Saturday, April 09, 2016

Who is the Brilliant Friend?

Vesuvius from Naples at Sunset (Wikipedia) -- often mentioned as
visible from "the neighborhood," the impoverished area where narrator
lives for most of her life.
Brilliant in a wold that doesn't value brilliance. Sensitive in a world full of dishonesty, violence, and death. Seeking identity in a world that subjugates women to men. The two women in Elena Ferrante's Neapolitan novels are irresistible. I've now finished the third and fourth of the series; I wrote about the first two books here: Prosciutto, Symbol of Abundance Amidst Poverty.

The two women are the narrator, Elena Greco, and her friend Lina or Lila or Raffaella Cerullo, both born in 1944. The four books cover the characters' entire lives from their time as star pupils in elementary school through old age. Throughout the first book, I thought that the "brilliant friend" was Lila, but at the end Lila says to the narrator: "you’re my brilliant friend, you have to be the best of all, boys and girls.” (Kindle Location 4173).

I think each regards the other as her "brilliant friend." At the end of the last book: "Now I was a mature woman with an established profile. I was what Lila herself, sometimes joking, sometimes serious, had often repeated: Elena Greco, the brilliant friend of Raffaella Cerullo. From that unexpected reversal of destinies I would emerge annihilated." (The Story of the Lost Child: Neapolitan Novels, Book Four pages 459-460).

The first book begins with Lila's disappearance, reported to Elena by her son Rino: "It’s been at least three decades since she told me that she wanted to disappear without leaving a trace, and I’m the only one who knows what she means. She never had in mind any sort of flight, a change of identity, the dream of making a new life somewhere else. And she never thought of suicide, .... She meant something different: she wanted to vanish." (My Brilliant Friend: Neapolitan Novels, Book One, Kindle Locations 173-176).

The final book ends with this disappearance. By now the reader too knows what is meant. As I read, I often felt that the book was not about two women, but about one woman whose life had two possibilities, which somehow she realized simultaneously. The book is obviously how chance and choice create their two separate destinies from what I see as a single beginning.

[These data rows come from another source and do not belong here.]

-- ==== Sys2Proof/Machine/Float.lean ====
section
/-!
DEFINITION. The floating-point, narrow and compensated instructions (07_float_instr.md): FOP, HOP, FSPEC, FCVT, FCMP,
NDOT, CMPN. Flags go into the issuing flight at issue (R131, R74).
-/

namespace Sys2Proof.Machine

/-! ## Shared forms -/

/-- A pattern and its flags as a register value. -/
def wordOf (p : Nat × FFlags) : Word × FFlags := (BitVec.ofNat 32 p.1, p.2)

/-- A floating instruction on registers d, a, b with the rounding hint: `f` is given the mode and v[a], v[b], v[d]. -/
def flop3 (d a b : BitVec 6) (t : BitVec 1) (g : BitVec 3) (f : Rm → Word → Word → Word → Word × FFlags) (s : State) :
    Out :=
  .next (laneOp s HintUse.rounding g [one d, one a, one b] (fun c _ _ th =>
    let r := f c.rm (th.reg a.toNat) (th.reg b.toNat) (th.reg d.toNat)
    .ok (th.result (t == 1) d.toNat r.1) r.2))

/-- A floating instruction on registers d and a. -/
def flop2 (d a : BitVec 6) (t : BitVec 1) (g : BitVec 3) (f : Rm → Word → Word × FFlags) (s : State) : Out :=
  .next (laneOp s HintUse.rounding g [one d, one a] (fun c _ _ th =>
    let r := f c.rm (th.reg a.toNat)
    .ok (th.result (t == 1) d.toNat r.1) r.2))

/-- Two FP32 operands. -/
def bin32 (f : Rm → Nat → Nat → Nat × FFlags) (rm : Rm) (a b _d : Word) : Word × FFlags := wordOf (f rm a.toNat b.toNat)
/-- Two FP32 factors and the addend in d. -/
def fused32 (np nd : Bool) (rm : Rm) (a b d : Word) : Word × FFlags :=
  wordOf (fFused fp32 rm np nd a.toNat b.toNat d.toNat)
/-- One FP32 operand. -/
def un32 (f : Rm → Nat → Nat × FFlags) (rm : Rm) (a : Word) : Word × FFlags := wordOf (f rm a.toNat)

/-! ## FOP (R134, R135) -/

def execFadd (d a b : BitVec 6) (t : BitVec 1) (g : BitVec 3) (s : State) : Out := flop3 d a b t g (bin32 (fAdd fp32)) s
def execFsub (d a b : BitVec 6) (t : BitVec 1) (g : BitVec 3) (s : State) : Out := flop3 d a b t g (bin32 (fSub fp32)) s
def execFmul (d a b : BitVec 6) (t : BitVec 1) (g : BitVec 3) (s : State) : Out := flop3 d a b t g (bin32 (fMul fp32)) s
def execFma (d a b : BitVec 6) (t : BitVec 1) (g : BitVec 3) (s : State) : Out := flop3 d a b t g (fused32 false false) s
def execFms (d a b : BitVec 6) (t : BitVec 1) (g : BitVec 3) (s : State) : Out := flop3 d a b t g (fused32 false true) s
def execFnma (d a b : BitVec 6) (t : BitVec 1) (g : BitVec 3) (s : State) : Out := flop3 d a b t g (fused32 true false) s
def execFmin (d a b : BitVec 6) (t : BitVec 1) (g : BitVec 3) (s : State) : Out :=
  flop3 d a b t g (bin32 (fun _ => fMinMax fp32 false)) s
def execFmax (d a b : BitVec 6) (t : BitVec 1) (g : BitVec 3) (s : State) : Out :=
  flop3 d a b t g (bin32 (fun _ => fMinMax fp32 true)) s
def execFminn (d a b : BitVec 6) (t : BitVec 1) (g : BitVec 3) (s : State) : Out :=
  flop3 d a b t g (bin32 (fun _ => fMinMaxNum fp32 false)) s
def execFmaxn (d a b : BitVec 6) (t : BitVec 1) (g : BitVec 3) (s : State) : Out :=
  flop3 d a b t g (bin32 (fun _ => fMinMaxNum fp32 true)) s
def execFabs (d a : BitVec 6) (t : BitVec 1) (g : BitVec 3) (s : State) : Out :=
  flop2 d a t g (un32 (fun _ => fAbsF fp32)) s
def execFneg (d a : BitVec 6) (t : BitVec 1) (g : BitVec 3) (s : State) : Out :=
  flop2 d a t g (un32 (fun _ => fNegF fp32)) s
def execFcopysign (d a b : BitVec 6) (t : BitVec 1) (g : BitVec 3) (s : State) : Out :=
  flop3 d a b t g (bin32 (fun _ => fCopySign fp32)) s
def execFsat (d a : BitVec 6) (t : BitVec 1) (g : BitVec 3) (s : State) : Out :=
  flop2 d a t g (un32 (fun _ => fSat fp32)) s
def execFrint (d a : BitVec 6) (t : BitVec 1) (g : BitVec 3) (s : State) : Out :=
  flop2 d a t g (un32 (fun rm => fRint fp32 rm true)) s
def execFtrunc (d a : BitVec 6) (t : BitVec 1) (g : BitVec 3) (s : State) : Out :=
  flop2 d a t g (un32 (fun _ => fRint fp32 .rz false)) s

/-! ## HOP (R137, R138) -/

/-- The type of a packed half instruction: bit fn[3]. -/
def halfFmt (y : BitVec 1) : Fmt := if y = 1 then bf16 else fp16

/-- Half `i` of a register. -/
def halfOf (w : Word) (i : Nat) : Nat := bits w.toNat (16 * i) 16

/-- Both halves decided alone, the flags ORed. -/
def halves (f : Nat → Nat → Nat → Nat × FFlags) (a b d : Word) : Word × FFlags :=
  let l := f (halfOf a 0) (halfOf b 0) (halfOf d 0)
  let h := f (halfOf a 1) (halfOf b 1) (halfOf d 1)
  (BitVec.ofNat 32 (h.1 * 65536 + l.1), l.2 ||| h.2)

def execHadd (d a b : BitVec 6) (y : BitVec 1) (g : BitVec 3) (s : State) : Out :=
  flop3 d a b 0 g (fun rm => halves (fun x z _ => fAdd (halfFmt y) rm x z)) s
def execHsub (d a b : BitVec 6) (y : BitVec 1) (g : BitVec 3) (s : State) : Out :=
  flop3 d a b 0 g (fun rm => halves (fun x z _ => fSub (halfFmt y) rm x z)) s
def execHmul (d a b : BitVec 6) (y : BitVec 1) (g : BitVec 3) (s : State) : Out :=
  flop3 d a b 0 g (fun rm => halves (fun x z _ => fMul (halfFmt y) rm x z)) s
def execHfma (d a b : BitVec 6) (y : BitVec 1) (g : BitVec 3) (s : State) : Out :=
  flop3 d a b 0 g (fun rm => halves (fun x z w => fFused (halfFmt y) rm false false x z w)) s
def execHmin (d a b : BitVec 6) (y : BitVec 1) (g : BitVec 3) (s : State) : Out :=
  flop3 d a b 0 g (fun _ => halves (fun x z _ => fMinMax (halfFmt y) false x z)) s
def execHmax (d a b : BitVec 6) (y : BitVec 1) (g : BitVec 3) (s : State) : Out :=
  flop3 d a b 0 g (fun _ => halves (fun x z _ => fMinMax (halfFmt y) true x z)) s
def execHabs (d a : BitVec 6) (y : BitVec 1) (g : BitVec 3) (s : State) : Out :=
  flop2 d a 0 g (fun _ x => halves (fun x _ _ => fAbsF (halfFmt y) x) x 0 0) s
def execHneg (d a : BitVec 6) (y : BitVec 1) (g : BitVec 3) (s : State) : Out :=
  flop2 d a 0 g (fun _ x => halves (fun x _ _ => fNegF (halfFmt y) x) x 0 0) s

The four volumes follow a progression that seems familiar from feminist novels of earlier times, such as the early novels of Doris Lessing. To summarize these elements of parallel feminist life stories:

  • We begin with unaware girlhood -- Lila and Elena start out with similar promise, similar poverty, similar families, similar fears of the powerful forces in "the neighborhood."
  • For Lila: dropping out before high school and early marriage to a shopkeeper. For Elena: high school and university education, success as a novelist, marriage to an intellectual; above all, respectability. 
  • Children/domestic misery -- here the fact that the women take two paths and especially start domestic life at very different ages means another set of contrasting experiences.
  • Elena leaves the neighborhood and lives in several other Italian cities, as well as in another part of Naples. Lila never leaves the neighborhood.
  • Lila leaves her marriage while still a teenager. She takes a lover, Nino; breaks up with him; then supports herself and her son, first working at a terrible and exploitative factory job. Eventually she studies the newly emerging computer technology and becomes a successful business owner in partnership with a man who eventually is also a life partner.
  • In their early twenties: social awareness. Communist activism, political idealism/ideology for Elena. Lifelong indifference or hostility to conventional politics for Lila. For both: disillusion with male-dominated and doctrinaire politicians and hatred of neighborhood bosses. 
  • Feminism in its militant 1970s form for Elena.
  • Elena leaves her husband over a decade later than Lila -- with the same man, Nino, who has obsessed her since childhood.
  • Throughout, the women's relationship to their children is very important. The children's births, early lives, emergence as adults, and their relationships to each other and to their various fathers provide a major element of the overall plot of the books.

  • A more standard version of a woman's life in the 1970s would have Elena's feminist consciousness liberate herself and become self-sufficient, using her income from being by this time a well-respected writer. Instead of liberating herself, however, Elena lives in the shadow of Nino, giving up her ambitions for a time until she finally does free herself. Though she can't accept how flawed Nino is, her narrative makes the reader highly aware of what a weak and selfish man he is. During this time, she returns to Naples and to long years of closeness to Lila, eventually ended by another break.

    The book shows the two women's constant awareness of the politics of "the neighborhood" in Naples, where they are born and mostly live. It depicts their interaction with the various powerful figures of the neighborhood; events such as the major earthquake of 1983; the politics and struggles of Italy in the era (such as the death of Aldo Moro); and a general awareness of the world at large. The four books create a vast panorama set against the ugliness of urban poverty, the beauty of the sea and Mount Vesuvius, the constantly changing Naples landscape, and the complexity of life for all.

    1 comment:

    1. I have not heard of this series. Sounds intriguing, Mae.